Esta, inclusive, é outra boa oportunidade para aprender fazendo. Os jornais elaborados pela própria turma, grêmio mesmo a escola, são ideais para o encaminhamento de trabalho em grupo. A propósito, lembram Faria e Zanchetta (2002, p. 7) que, se para os periódicos da grande imprensa o que importa é a qualidade do produto final que chega às bancas, no jornal dos estudantes vale o fazer, o exercício de elaboração e a experiência coletiva. Nestes casos, não se trata de torná-los jornalistas, mas propiciar o contato com uma estratégia de letramento eficiente, pois construída a partir de uma ferramenta pedagógica que se vale, como poucas outras, dos recursos de linguagem, contextualização e construção de sentidos preconizados nos Parâmetros Curriculares Nacionais (PCN).

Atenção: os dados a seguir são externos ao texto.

variable (s : State)

/-! ### The flags after acceptance and completion (R173, R175) -/

theorem accepted_accept : s.accept.Accepted := ⟨rfl, rfl, rfl, rfl⟩

theorem acceptedAndDone_finish {s : State} (accepted : s.Accepted) (op : BitVec 4) (c : Code) :
    (s.finish op c).AcceptedAndDone (Record.word ⟨op, c⟩) :=
  ⟨⟨accepted.late, accepted.ovf, accepted.aborted, accepted.reject⟩, rfl, rfl⟩

/-! ### The addresses that acceptance, completion and a write of CRC leave as they read -/

/-- Acceptance shows in STATUS and REJECT alone. -/
theorem peek_accept {a : HostAddr} (status : a.toNat ≠ 0x001) (reject : a.toNat ≠ 0x003) :
    s.accept.peek a = s.peek a := by
  apply peek_congr (status := fun h => absurd h status) (reject := fun h => absurd h reject) <;> intros <;> rfl

/-- Completion shows in STATUS and RESULT alone. -/
theorem peek_finish {a : HostAddr} (op : BitVec 4) (c : Code) (status : a.toNat ≠ 0x001) (result : a.toNat ≠ 0x002) :
    (s.finish op c).peek a = s.peek a := by
  apply peek_congr (status := fun h => absurd h status) (result := fun h => absurd h result) <;> intros <;> rfl

theorem peek_setCrc {a : HostAddr} (v : Word) (crc : a.toNat ≠ 0x00C) :
    State.peek { s with regs.crc := v } a = s.peek a := by
  apply peek_congr (crc := fun h => absurd h crc) <;> intros <;> rfl

end Reads

/-! ### The CRC command (R102) -/

theorem exec_crc (s : State) : exec .crc s = .next (s.issue 0x1#4 State.runCrc) := rfl

theorem exec_crc_of_free {s : State} (free : s.busy = false) : exec .crc s = .next s.accept.runCrc := by
  rw [exec_crc, issue_of_free free]

section RunCrc

variable (s : State)

@[simp] theorem runCrc_regs_crc : s.runCrc.regs.crc = crc16 s.txBytes := rfl
@[simp] theorem runCrc_regs_conn : s.runCrc.regs.conn = s.regs.conn := rfl
@[simp] theorem runCrc_bufs : s.runCrc.bufs = s.bufs := rfl
@[simp] theorem runCrc_arb : s.runCrc.arb = s.arb := rfl
@[simp] theorem runCrc_env : s.runCrc.env = s.env := rfl

theorem acceptedAndDone_runCrc {s : State} (accepted : s.Accepted) : s.runCrc.AcceptedAndDone 0x0010#16 :=
  acceptedAndDone_finish (s := { s with regs.crc := crc16 s.txBytes })
    ⟨accepted.late, accepted.ovf, accepted.aborted, accepted.reject⟩ 0x1#4 .ok

theorem peek_runCrc {a : HostAddr} (status : a.toNat ≠ 0x001) (result : a.toNat ≠ 0x002) (crc : a.toNat ≠ 0x00C) :
    s.runCrc.peek a = s.peek a := by
  rw [State.runCrc, peek_finish _ _ _ status result, peek_setCrc s _ crc]

/-- Accepted and run, CRC shows in STATUS, RESULT, REJECT and CRC alone. -/
theorem readsAsIn_accept_runCrc : s.accept.runCrc.readsAsIn s [0x001, 0x002, 0x003, 0x00C] := by
  intro a unchanged
  simp only [List.mem_cons, List.not_mem_nil, or_false, not_or] at unchanged
  obtain ⟨status, result, reject, crc⟩ := unchanged
  rw [peek_runCrc _ status result crc, peek_accept s status reject]

end RunCrc

/-- Settles O10: issue either rejects, or accepts and runs; acceptance leaves TXBUF and TXLEN, so CRC is of the bytes
before it. -/
theorem crcCommandComputesCrc : Obligations.CrcCommandComputesCrc := by
  refine ⟨issuedAs_of_exec_eq_issue rfl exec_crc, fun s free => ⟨_, exec_crc_of_free free, ?_⟩⟩
  have crc : s.accept.runCrc.peek 0x00C#10 = crc16 s.txBytes := by
    rw [peek_crc, runCrc_regs_crc, txBytes_congr (accept_regs_txlen s) rfl rfl]
  exact ⟨crc, acceptedAndDone_runCrc (accepted_accept s), runCrc_regs_conn s.accept, runCrc_bufs s.accept,
    runCrc_arb s.accept, runCrc_env s.accept, readsAsIn_accept_runCrc s⟩

end Sys2Proof.Machine
end

section
/-! PROOFS. NOP (41_frame_codec.md R110), and the request encoders ENCRD and ENCWR (R111, R112) as one encoder with a
function code and an opcode: what the host reads of the frame it stores, and what it leaves. -/

namespace Sys2Proof.Machine

/-! ### NOP (R110) -/

theorem exec_nop (s : State) : exec .nop s = .next s := rfl

/-- A word of R82 is handed over by the decoder as it stands. -/
theorem decode_command_of_illegal {w : Word} (h : isIllegal w = true) : decode (.command w) = .ok (.illegal w) :=
  congrArg Except.ok (decodeCommand_of_illegal h)

/-- Settles O9: OP of 0x0010 is that of NOP, but bits 15:4 are not all 0. -/
theorem nopChangesNothing : Obligations.NopChangesNothing :=
  ⟨rfl, decode_command_of_illegal (w := 0x0010#16) (by decide), exec_nop⟩

/-! ### The frame that `enc_frame` stores (R111) -/

/-- An encoder after acceptance, by its function code and its opcode (R111, R112). -/
def State.runEncode (f : Byte) (op : BitVec 4) (s : State) : State := (s.encFrame f).finish op .ok

theorem exec_encrd (s : State) : exec .encrd s = .next (s.issue 0x2#4 (State.runEncode 0x03#8 0x2#4)) := rfl

theorem exec_encwr (s : State) : exec .encwr s = .next (s.issue 0x3#4 (State.runEncode 0x06#8 0x3#4)) := rfl

section RunEncode

variable (s : State) (f : Byte) (op : BitVec 4)

@[simp] theorem runEncode_regs_conn : (s.runEncode f op).regs.conn = s.regs.conn := rfl
@[simp] theorem runEncode_regs_txlen : (s.runEncode f op).regs.txlen = 8#9 := rfl
@[simp] theorem runEncode_regs_crc :
    (s.runEncode f op).regs.crc = crc16 (header s.regs.slave f s.regs.arg0 s.regs.arg1) := rfl
@[simp] theorem runEncode_arb : (s.runEncode f op).arb = s.arb := rfl
@[simp] theorem runEncode_env : (s.runEncode f op).env = s.env := rfl

/-- Byte i of the frame as the host reads it at TXBUF[i]; completion leaves TXBUF. -/
theorem peek_txbuf_runEncode {i : Nat} (h : i < 8) :
    (s.runEncode f op).peek (BitVec.ofNat 10 (0x100 + i)) =
      (byteAt (shortFrame s.regs.slave f s.regs.arg0 s.regs.arg1) i).setWidth 16 := by
  have kept : (s.runEncode f op).txByte i = (s.encFrame f).txByte i := txByte_congr rfl rfl i
  rw [peek_txbuf _ (by omega), kept, txByte_encFrame, if_pos h]

theorem acceptedAndDone_runEncode {s : State} (accepted : s.Accepted) :
    (s.runEncode f op).AcceptedAndDone (Record.word ⟨op, .ok⟩) :=
  acceptedAndDone_finish (s := s.encFrame f)
    ⟨accepted.late, accepted.ovf, accepted.aborted, accepted.reject⟩ op .ok

/-! ### What an encoder leaves -/

/-- `enc_frame` shows in TXLEN, CRC and TXBUF[0..8) alone. -/
theorem peek_encFrame {a : HostAddr} (txlen : a.toNat ≠ 0x00A) (crc : a.toNat ≠ 0x00C)
    (frame : a.toNat < 0x100 ∨ 0x108 ≤ a.toNat) : (s.encFrame f).peek a = s.peek a := by
  have untouched (i : Nat) (_ : i < 256) (ha : a.toNat = 0x100 + i) : (s.encFrame f).txByte i = s.txByte i := by
    rw [txByte_encFrame, if_neg (by omega)]
  apply peek_congr (txlen := fun h => absurd h txlen) (crc := fun h => absurd h crc) (tx := untouched) <;>
    intros <;> rfl

/-- Accepted and run, an encoder shows in STATUS, RESULT, REJECT, TXLEN, CRC and TXBUF[0..8) alone. -/
theorem readsAsIn_accept_runEncode :
    (s.accept.runEncode f op).readsAsIn s
      [0x001, 0x002, 0x003, 0x00A, 0x00C, 0x100, 0x101, 0x102, 0x103, 0x104, 0x105, 0x106, 0x107] := by
  intro a unchanged
  simp only [List.mem_cons, List.not_mem_nil, or_false, not_or] at unchanged
  obtain ⟨status, result, reject, txlen, crc, frame⟩ := unchanged
  rw [State.runEncode, peek_finish _ _ _ status result, peek_encFrame _ f txlen crc (by omega),
    peek_accept s status reject]

end RunEncode

/-! ### The obligations -/

/-- A command that issues the encoder of function code f under the OP of its own word encodes: acceptance leaves SLAVE,
ARG0 and ARG1, so the frame is that of the operands before it. -/
theorem encodes_of_exec_eq_issue {i : Instr} {w : Word} {f : Byte} (decodes : decode (.command w) = .ok i)
    (runs : ∀ s, exec i s = .next (s.issue (w.extractLsb' 0 4) (State.runEncode f (w.extractLsb' 0 4)))) :
    Claims.Encodes i w f (Record.word ⟨w.extractLsb' 0 4, .ok⟩) := by
  refine ⟨issuedAs_of_exec_eq_issue decodes runs, fun s free => ?_⟩
  generalize w.extractLsb' 0 4 = op at runs ⊢
  have byte (k : Fin 8) := peek_txbuf_runEncode s.accept f op k.isLt
  refine ⟨s.accept.runEncode f op, by rw [runs, issue_of_free free],
    ⟨byte 0, byte 1, byte 2, byte 3, byte 4, byte 5, byte 6, byte 7, runEncode_regs_crc s.accept f op⟩,
    ?txlen, acceptedAndDone_runEncode f op (accepted_accept s), runEncode_regs_conn s.accept f op,
    runEncode_arb s.accept f op, runEncode_env s.accept f op, readsAsIn_accept_runEncode s f op⟩
  case txlen => rw [peek_txlen, runEncode_regs_txlen]; rfl

/-- Settles O11: ENCRD issues the encoder of function 0x03. -/
theorem encrdEncodesReadRequest : Obligations.EncrdEncodesReadRequest := encodes_of_exec_eq_issue rfl exec_encrd

/-- Settles O12: ENCWR issues the encoder of function 0x06. -/
theorem encwrEncodesWriteRequest : Obligations.EncwrEncodesWriteRequest := encodes_of_exec_eq_issue rfl exec_encwr

end Sys2Proof.Machine
end

section
/-! PROOFS. What the phases make of the events that are none of their own: a byte on the line in GUARD and IDLE, a write
error, and the events with no effect (42_transaction.md R139, R141, R143, R149, R150). -/

namespace Sys2Proof.Machine

section ByPhase

variable {s : State}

Os autores propõem que o jornal escolar se apóie “não só no conhecimento da imprensa escrita, como em uma atitude crítica a seu respeito” (FARIA; ZANCHETTA, 2002, p.141). Ele deve ser instrumento de interdisciplinaridade e, portanto, não ficar restrito às classes de português ou redação, mas buscar envolver toda a estrutura escolar, inclusive abrindo um canal de comunicação com os pais, o bairro e a própria comunidade. Será a prática do trabalho em grupo que decidirá sobre questões como o nome e perfil editorial do periódico, seu conteúdo específico e os temas que contemplará, o estilo a ser adotado e o uso ou não de classificados ou publicidade para bancar os custos de edição.

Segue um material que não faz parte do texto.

-- ==== Sys2Proof/Machine/Color.lean ====
section
/-!
DEFINITION. The colour commands: BAM_ENCODE, SET_RGB, SET_COLOR and RX_IGNORED (43_color.md), and the sub-steps of a
torn update (20_memory.md R70).
-/

namespace Sys2Proof.Machine

/-- Do what is left of the colour update in progress: two updates never overlap (20_memory.md R71). While halted
nothing changes (log entry 9). -/
def finishUpdate (s : State) : State :=
  match s.update with
  | none => s
  | some u => if s.halted then s else (applySubSteps s u.steps).withUpdate none

/-- One sub-step of the colour update in progress (20_memory.md R70). While halted nothing changes (log entry 9). -/
def colorSubStep (s : State) : State :=
  if s.halted then s
  else
    match s.update with
    | none => s
    | some ⟨_, []⟩ => s.withUpdate none
    | some ⟨_, [p]⟩ => (applySubStep s p).withUpdate none
    | some ⟨a, p :: ps⟩ => (applySubStep s p).withUpdate (some ⟨a, ps⟩)

/-- `BAM_ENCODE` (43_color.md R200): atomic with `TEAR = false`; with `TEAR = true` the start of the sub-step sequence
of 20_memory.md R70. -/
def bamEncode (agent : Agent) (row : Fin 6) (col : Fin 10) (v : Rgb) (s : State) : State :=
  if s.cfg.tear then (finishUpdate s).withUpdate (some ⟨agent, tornSteps row col v⟩)
  else applySubSteps s (bamCells row col v)

/-- `SET_RGB` (43_color.md R201): nothing while halted (R209) or out of range (R207). -/
def setRgb (agent : Agent) (row col : Byte) (v : Rgb) (s : State) : State :=
  if s.halted then s
  else
    match rowOfByte row, columnOfByte col with
    | some r, some c => bamEncode agent r c v s
    | _, _ => s

/-- BAM_ENCODE as an instruction. -/
def execBamEncode (row : Fin 6) (col : Fin 10) (red green blue : BitVec 4) (s : State) : Result State :=
  .next (bamEncode .rawPort row col ⟨red, green, blue⟩ s)

/-- SET_RGB as an instruction, from the raw-colour port. -/
def execSetRgb (row col : Byte) (red green blue : BitVec 4) (s : State) : Result State :=
  .next (setRgb .rawPort row col ⟨red, green, blue⟩ s)

/-- `SET_COLOR` (43_color.md R202): off writes (0, 0, 0) and consults no table; on looks the index up, which shows on
the `ctIdx` port once (R210). -/
def setColor (b0 b1 b2 b3 : Byte) (s : State) : State :=
  if s.halted then s
  else
    match rowOfByte b0, columnOfByte b1 with
    | some _, some _ =>
      if isOnByte b2 then setRgb .hostBus b0 b1 (s.cfg.lookup b3) (s.send (.ctIdx b3))
      else setRgb .hostBus b0 b1 Rgb.off s
    | _, _ => s

/-- SET_COLOR as an instruction, from the host bus. -/
def execSetColor (b0 b1 b2 b3 : Byte) (s : State) : Result State := .next (setColor b0 b1 b2 b3 s)

/-- RX_IGNORED as an instruction: no state, no response, its bytes not examined (43_color.md R204). -/
def execRxIgnored (_bytes : List Byte) (s : State) : Result State := .next s

end Sys2Proof.Machine
end

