-- ==== Sys2Proof/Machine/Queue.lean ====
section
/-!
DEFINITION. The event queue: QUEUE_WRITE, QUEUE_READ and QUEUE_WRITE_DROP (42_event_queue.md).
-/

namespace Sys2Proof.Machine

/-- `QUEUE_WRITE(e) -> bool` (42_event_queue.md R171): false and nothing written when full. -/
def queueWrite (e : ButtonEvent) (s : State) : Result (Bool × State) :=
  let s := lookProducer s
  if queueFull s then .next (false, s)
  else andThen (pushSlot e s) fun t => .next (true, t)

/-- `QUEUE_READ -> (bool, Event)` (42_event_queue.md R173): no event and nothing written when empty. -/
def queueRead (s : State) : Result (Option ButtonEvent × State) :=
  let s := lookConsumer s
  if queueEmpty s then .next (none, s)
  else andThen (popSlot s) fun (e, t) => .next (some e, t)

/-- `QUEUE_WRITE_DROP(e)` (42_event_queue.md R175): when full, the oldest unread event makes room. Refused with stale
views. -/
def queueWriteDrop (e : ButtonEvent) (s : State) : Result State :=
  if s.cfg.staleView then .refused .dropOldestWithStaleView
  else pushSlot e (if nextIndex s.cfg.capacity s.q.w = s.q.r then dropOldest s else s)

/-- QUEUE_WRITE as an instruction. -/
def execQueueWrite (e : ButtonEvent) (s : State) : Result State :=
  andThen (queueWrite e s) fun (ok, t) => .next (t.withRet (.wrote ok))

/-- QUEUE_READ as an instruction. -/
def execQueueRead (s : State) : Result State :=
  andThen (queueRead s) fun (e, t) => .next (t.withRet (.read e))

/-- QUEUE_WRITE_DROP as an instruction. -/
def execQueueWriteDrop (e : ButtonEvent) (s : State) : Result State := queueWriteDrop e s

end Sys2Proof.Machine
end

Depois, deve-se definir a equipe, com alternância de funções e responsabilidades. Estabelece-se, então, um cronograma de trabalho que vai depender da periodicidade estabelecida. A supervisão de professores é recomendável, principalmente para orientar sobre os aspectos mais práticos, como a escolha do local para desenvolvimento dos trabalhos, equipamentos e levantamento de recursos para as despesas gerais de redação e impressão. O jornal escolar pode

ser impresso desde em mimeógrafo ou cópia xerográfica a computadores pessoais ou gráficas. Como foi dito, o fazer será sempre mais importante.